# Measuring my bands



## Sean (Nov 17, 2011)

Guys,
I did a search here on band length figuring I'll need a decent place to start when my Thera Gold arrives here
in a week or so. Keep in mind, I have no experience with banding. I decided as a starting point of 25mm to 20mm
taper, and 8" in length.

So... my question is some of the band is over the fork and some is through and tied on the pouch so when I
measure and cut the bulk I would cut about 10" for a 8" fork to pouch finish?

Thanks,
Sean


----------



## Ry-shot (Jul 22, 2011)

i cut my theraband 25 cm in length , 2 cm straight cut , 10 inches is fine


----------



## Sean (Nov 17, 2011)

Thanks ry-shot. I'll experiment a bit and see what's comfortable.


----------



## Hrawk (Oct 25, 2010)

Have you measured and know what your draw length is ? I find this is very important to know to get the most out of your bands.

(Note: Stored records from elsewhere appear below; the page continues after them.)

/-! ### After the running command going on (R282) -/

@[simp] theorem State.continueWith_params (c : Cfg) (work : Work) (s : State) : (s.continueWith c work).params = s.params := rfl
@[simp] theorem State.continueWith_ie (c : Cfg) (work : Work) (s : State) : (s.continueWith c work).ie = s.ie := rfl
@[simp] theorem State.continueWith_done (c : Cfg) (work : Work) (s : State) : (s.continueWith c work).done = s.done := rfl
@[simp] theorem State.continueWith_kvalid (c : Cfg) (work : Work) (s : State) : (s.continueWith c work).kvalid = s.kvalid := rfl
@[simp] theorem State.continueWith_wdrop (c : Cfg) (work : Work) (s : State) : (s.continueWith c work).wdrop = s.wdrop := rfl
@[simp] theorem State.continueWith_inovf (c : Cfg) (work : Work) (s : State) : (s.continueWith c work).inovf = s.inovf := rfl
@[simp] theorem State.continueWith_err (c : Cfg) (work : Work) (s : State) : (s.continueWith c work).err = s.err := rfl
@[simp] theorem State.continueWith_lastop (c : Cfg) (work : Work) (s : State) : (s.continueWith c work).lastop = s.lastop := rfl
@[simp] theorem State.continueWith_cfg (c : Cfg) (work : Work) (s : State) : (s.continueWith c work).cfg = s.cfg := rfl
@[simp] theorem State.continueWith_cmd (c : Cfg) (work : Work) (s : State) : (s.continueWith c work).cmd = s.cmd := rfl
@[simp] theorem State.continueWith_ema (c : Cfg) (work : Work) (s : State) : (s.continueWith c work).ema = s.ema := rfl
@[simp] theorem State.continueWith_kp (c : Cfg) (work : Work) (s : State) : (s.continueWith c work).kp = s.kp := rfl
@[simp] theorem State.continueWith_kq (c : Cfg) (work : Work) (s : State) : (s.continueWith c work).kq = s.kq := rfl
@[simp] theorem State.continueWith_blkcnt (c : Cfg) (work : Work) (s : State) : (s.continueWith c work).blkcnt = s.blkcnt := rfl
@[simp] theorem State.continueWith_incnt (c : Cfg) (work : Work) (s : State) : (s.continueWith c work).incnt = s.incnt := rfl
@[simp] theorem State.continueWith_outcnt (c : Cfg) (work : Work) (s : State) : (s.continueWith c work).outcnt = s.outcnt := rfl
@[simp] theorem State.continueWith_sidx (c : Cfg) (work : Work) (s : State) : (s.continueWith c work).sidx = s.sidx := rfl
@[simp] theorem State.continueWith_blk (c : Cfg) (work : Work) (s : State) : (s.continueWith c work).blk = s.blk := rfl
@[simp] theorem State.continueWith_nonce (c : Cfg) (work : Work) (s : State) : (s.continueWith c work).nonce = s.nonce := rfl
@[simp] theorem State.continueWith_key (c : Cfg) (work : Work) (s : State) : (s.continueWith c work).key = s.key := rfl
@[simp] theorem State.continueWith_pwc (c : Cfg) (work : Work) (s : State) : (s.continueWith c work).pwc = s.pwc := rfl
@[simp] theorem State.continueWith_pwtag (c : Cfg) (work : Work) (s : State) : (s.continueWith c work).pwtag = s.pwtag := rfl
@[simp] theorem State.continueWith_sched (c : Cfg) (work : Work) (s : State) : (s.continueWith c work).sched = s.sched := rfl
@[simp] theorem State.continueWith_lram (c : Cfg) (work : Work) (s : State) : (s.continueWith c work).lram = s.lram := rfl
@[simp] theorem State.continueWith_inFifo (c : Cfg) (work : Work) (s : State) : (s.continueWith c work).inFifo = s.inFifo := rfl
@[simp] theorem State.continueWith_outFifo (c : Cfg) (work : Work) (s : State) : (s.continueWith c work).outFifo = s.outFifo := rfl
@[simp] theorem State.continueWith_seq (c : Cfg) (work : Work) (s : State) : (s.continueWith c work).seq = .run c work := rfl
@[simp] theorem State.continueWith_host (c : Cfg) (work : Work) (s : State) : (s.continueWith c work).host = s.host := rfl
@[simp] theorem State.continueWith_turns (c : Cfg) (work : Work) (s : State) : (s.continueWith c work).turns = s.turns := rfl
@[simp] theorem State.continueWith_results (c : Cfg) (work : Work) (s : State) : (s.continueWith c work).results = s.results := rfl
@[simp] theorem State.continueWith_free (c : Cfg) (work : Work) (s : State) : (s.continueWith c work).free = s.free := rfl

/-! ### After a Block stored to `BLK` -/

@[simp] theorem State.setBlk_params {w : Nat} (b : Block w) (s : State) : (s.setBlk b).params = s.params := rfl
@[simp] theorem State.setBlk_ie {w : Nat} (b : Block w) (s : State) : (s.setBlk b).ie = s.ie := rfl
@[simp] theorem State.setBlk_done {w : Nat} (b : Block w) (s : State) : (s.setBlk b).done = s.done := rfl
@[simp] theorem State.setBlk_kvalid {w : Nat} (b : Block w) (s : State) : (s.setBlk b).kvalid = s.kvalid := rfl
@[simp] theorem State.setBlk_wdrop {w : Nat} (b : Block w) (s : State) : (s.setBlk b).wdrop = s.wdrop := rfl
@[simp] theorem State.setBlk_inovf {w : Nat} (b : Block w) (s : State) : (s.setBlk b).inovf = s.inovf := rfl
@[simp] theorem State.setBlk_err {w : Nat} (b : Block w) (s : State) : (s.setBlk b).err = s.err := rfl
@[simp] theorem State.setBlk_lastop {w : Nat} (b : Block w) (s : State) : (s.setBlk b).lastop = s.lastop := rfl
@[simp] theorem State.setBlk_cfg {w : Nat} (b : Block w) (s : State) : (s.setBlk b).cfg = s.cfg := rfl
@[simp] theorem State.setBlk_cmd {w : Nat} (b : Block w) (s : State) : (s.setBlk b).cmd = s.cmd := rfl
@[simp] theorem State.setBlk_ema {w : Nat} (b : Block w) (s : State) : (s.setBlk b).ema = s.ema := rfl
@[simp] theorem State.setBlk_kp {w : Nat} (b : Block w) (s : State) : (s.setBlk b).kp = s.kp := rfl
@[simp] theorem State.setBlk_kq {w : Nat} (b : Block w) (s : State) : (s.setBlk b).kq = s.kq := rfl
@[simp] theorem State.setBlk_blkcnt {w : Nat} (b : Block w) (s : State) : (s.setBlk b).blkcnt = s.blkcnt := rfl
@[simp] theorem State.setBlk_incnt {w : Nat} (b : Block w) (s : State) : (s.setBlk b).incnt = s.incnt := rfl
@[simp] theorem State.setBlk_outcnt {w : Nat} (b : Block w) (s : State) : (s.setBlk b).outcnt = s.outcnt := rfl
@[simp] theorem State.setBlk_sidx {w : Nat} (b : Block w) (s : State) : (s.setBlk b).sidx = s.sidx := rfl
@[simp] theorem State.setBlk_blk {w : Nat} (b : Block w) (s : State) : (s.setBlk b).blk = storeBlock b s.blk := rfl
@[simp] theorem State.setBlk_nonce {w : Nat} (b : Block w) (s : State) : (s.setBlk b).nonce = s.nonce := rfl
@[simp] theorem State.setBlk_key {w : Nat} (b : Block w) (s : State) : (s.setBlk b).key = s.key := rfl
@[simp] theorem State.setBlk_pwc {w : Nat} (b : Block w) (s : State) : (s.setBlk b).pwc = s.pwc := rfl
@[simp] theorem State.setBlk_pwtag {w : Nat} (b : Block w) (s : State) : (s.setBlk b).pwtag = s.pwtag := rfl
@[simp] theorem State.setBlk_sched {w : Nat} (b : Block w) (s : State) : (s.setBlk b).sched = s.sched := rfl
@[simp] theorem State.setBlk_lram {w : Nat} (b : Block w) (s : State) : (s.setBlk b).lram = s.lram := rfl
@[simp] theorem State.setBlk_inFifo {w : Nat} (b : Block w) (s : State) : (s.setBlk b).inFifo = s.inFifo := rfl
@[simp] theorem State.setBlk_outFifo {w : Nat} (b : Block w) (s : State) : (s.setBlk b).outFifo = s.outFifo := rfl
@[simp] theorem State.setBlk_seq {w : Nat} (b : Block w) (s : State) : (s.setBlk b).seq = s.seq := rfl
@[simp] theorem State.setBlk_host {w : Nat} (b : Block w) (s : State) : (s.setBlk b).host = s.host := rfl
@[simp] theorem State.setBlk_turns {w : Nat} (b : Block w) (s : State) : (s.setBlk b).turns = s.turns := rfl
@[simp] theorem State.setBlk_results {w : Nat} (b : Block w) (s : State) : (s.setBlk b).results = s.results := rfl
@[simp] theorem State.setBlk_free {w : Nat} (b : Block w) (s : State) : (s.setBlk b).free = s.free := rfl

/-! ### After a Block stored to `NONCE` -/

@[simp] theorem State.setNonce_params {w : Nat} (b : Block w) (s : State) : (s.setNonce b).params = s.params := rfl
@[simp] theorem State.setNonce_ie {w : Nat} (b : Block w) (s : State) : (s.setNonce b).ie = s.ie := rfl
@[simp] theorem State.setNonce_done {w : Nat} (b : Block w) (s : State) : (s.setNonce b).done = s.done := rfl
@[simp] theorem State.setNonce_kvalid {w : Nat} (b : Block w) (s : State) : (s.setNonce b).kvalid = s.kvalid := rfl
@[simp] theorem State.setNonce_wdrop {w : Nat} (b : Block w) (s : State) : (s.setNonce b).wdrop = s.wdrop := rfl
@[simp] theorem State.setNonce_inovf {w : Nat} (b : Block w) (s : State) : (s.setNonce b).inovf = s.inovf := rfl
@[simp] theorem State.setNonce_err {w : Nat} (b : Block w) (s : State) : (s.setNonce b).err = s.err := rfl
@[simp] theorem State.setNonce_lastop {w : Nat} (b : Block w) (s : State) : (s.setNonce b).lastop = s.lastop := rfl
@[simp] theorem State.setNonce_cfg {w : Nat} (b : Block w) (s : State) : (s.setNonce b).cfg = s.cfg := rfl
@[simp] theorem State.setNonce_cmd {w : Nat} (b : Block w) (s : State) : (s.setNonce b).cmd = s.cmd := rfl
@[simp] theorem State.setNonce_ema {w : Nat} (b : Block w) (s : State) : (s.setNonce b).ema = s.ema := rfl
@[simp] theorem State.setNonce_kp {w : Nat} (b : Block w) (s : State) : (s.setNonce b).kp = s.kp := rfl
@[simp] theorem State.setNonce_kq {w : Nat} (b : Block w) (s : State) : (s.setNonce b).kq = s.kq := rfl
@[simp] theorem State.setNonce_blkcnt {w : Nat} (b : Block w) (s : State) : (s.setNonce b).blkcnt = s.blkcnt := rfl
@[simp] theorem State.setNonce_incnt {w : Nat} (b : Block w) (s : State) : (s.setNonce b).incnt = s.incnt := rfl
@[simp] theorem State.setNonce_outcnt {w : Nat} (b : Block w) (s : State) : (s.setNonce b).outcnt = s.outcnt := rfl
@[simp] theorem State.setNonce_sidx {w : Nat} (b : Block w) (s : State) : (s.setNonce b).sidx = s.sidx := rfl
@[simp] theorem State.setNonce_blk {w : Nat} (b : Block w) (s : State) : (s.setNonce b).blk = s.blk := rfl
@[simp] theorem State.setNonce_nonce {w : Nat} (b : Block w) (s : State) : (s.setNonce b).nonce = storeBlock b s.nonce := rfl
@[simp] theorem State.setNonce_key {w : Nat} (b : Block w) (s : State) : (s.setNonce b).key = s.key := rfl
@[simp] theorem State.setNonce_pwc {w : Nat} (b : Block w) (s : State) : (s.setNonce b).pwc = s.pwc := rfl
@[simp] theorem State.setNonce_pwtag {w : Nat} (b : Block w) (s : State) : (s.setNonce b).pwtag = s.pwtag := rfl
@[simp] theorem State.setNonce_sched {w : Nat} (b : Block w) (s : State) : (s.setNonce b).sched = s.sched := rfl
@[simp] theorem State.setNonce_lram {w : Nat} (b : Block w) (s : State) : (s.setNonce b).lram = s.lram := rfl
@[simp] theorem State.setNonce_inFifo {w : Nat} (b : Block w) (s : State) : (s.setNonce b).inFifo = s.inFifo := rfl
@[simp] theorem State.setNonce_outFifo {w : Nat} (b : Block w) (s : State) : (s.setNonce b).outFifo = s.outFifo := rfl
@[simp] theorem State.setNonce_seq {w : Nat} (b : Block w) (s : State) : (s.setNonce b).seq = s.seq := rfl
@[simp] theorem State.setNonce_host {w : Nat} (b : Block w) (s : State) : (s.setNonce b).host = s.host := rfl
@[simp] theorem State.setNonce_turns {w : Nat} (b : Block w) (s : State) : (s.setNonce b).turns = s.turns := rfl
@[simp] theorem State.setNonce_results {w : Nat} (b : Block w) (s : State) : (s.setNonce b).results = s.results := rfl
@[simp] theorem State.setNonce_free {w : Nat} (b : Block w) (s : State) : (s.setNonce b).free = s.free := rfl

Using Thera Band Gold, 9.5mm steel and an 84cm draw:

Standard
*30mm x 20mm x 180mm* - Effective band length of 160mm & 525% elongation.
(approx 15 band sets per meter)

Max Speed
*30mm x 20mm x 160mm* - Effective band length of 140mm & 600% elongation
(approx 18 band sets per meter)

Long Life
*30mm x 20mm x 200mm* - Effective band length of 180mm & 460% elongation
(exactly 15 band sets per meter)


----------



## Sean (Nov 17, 2011)

thanks for the info. I hope I'm doing the measurement of draw length correctly by using a tape measure which by
my calcualtions is about 90cm. I'll put it into the band measurement calc I saw a link to and see what it comes up with.


----------



## Jack Ratt (Sep 18, 2011)

I didn't notice this when I started my thread on same subject, lol. I'm using 1745 dankung tubes that are currently cut to 10" before banding. I'm going to shorten them though, because I'm finding I'm at full draw length and there's still a bit left in the bands


----------



## Hrawk (Oct 25, 2010)

Sean said:


> thanks for the info. I hope I'm doing the measurement of draw length correctly by using a tape measure which by
> my calcualtions is about 90cm. I'll put it into the band measurement calc I saw a link to and see what it comes up with.


Yep, spot on. I use a piece of string, draw it out like I would a slingshot, then measure the piece of string.


----------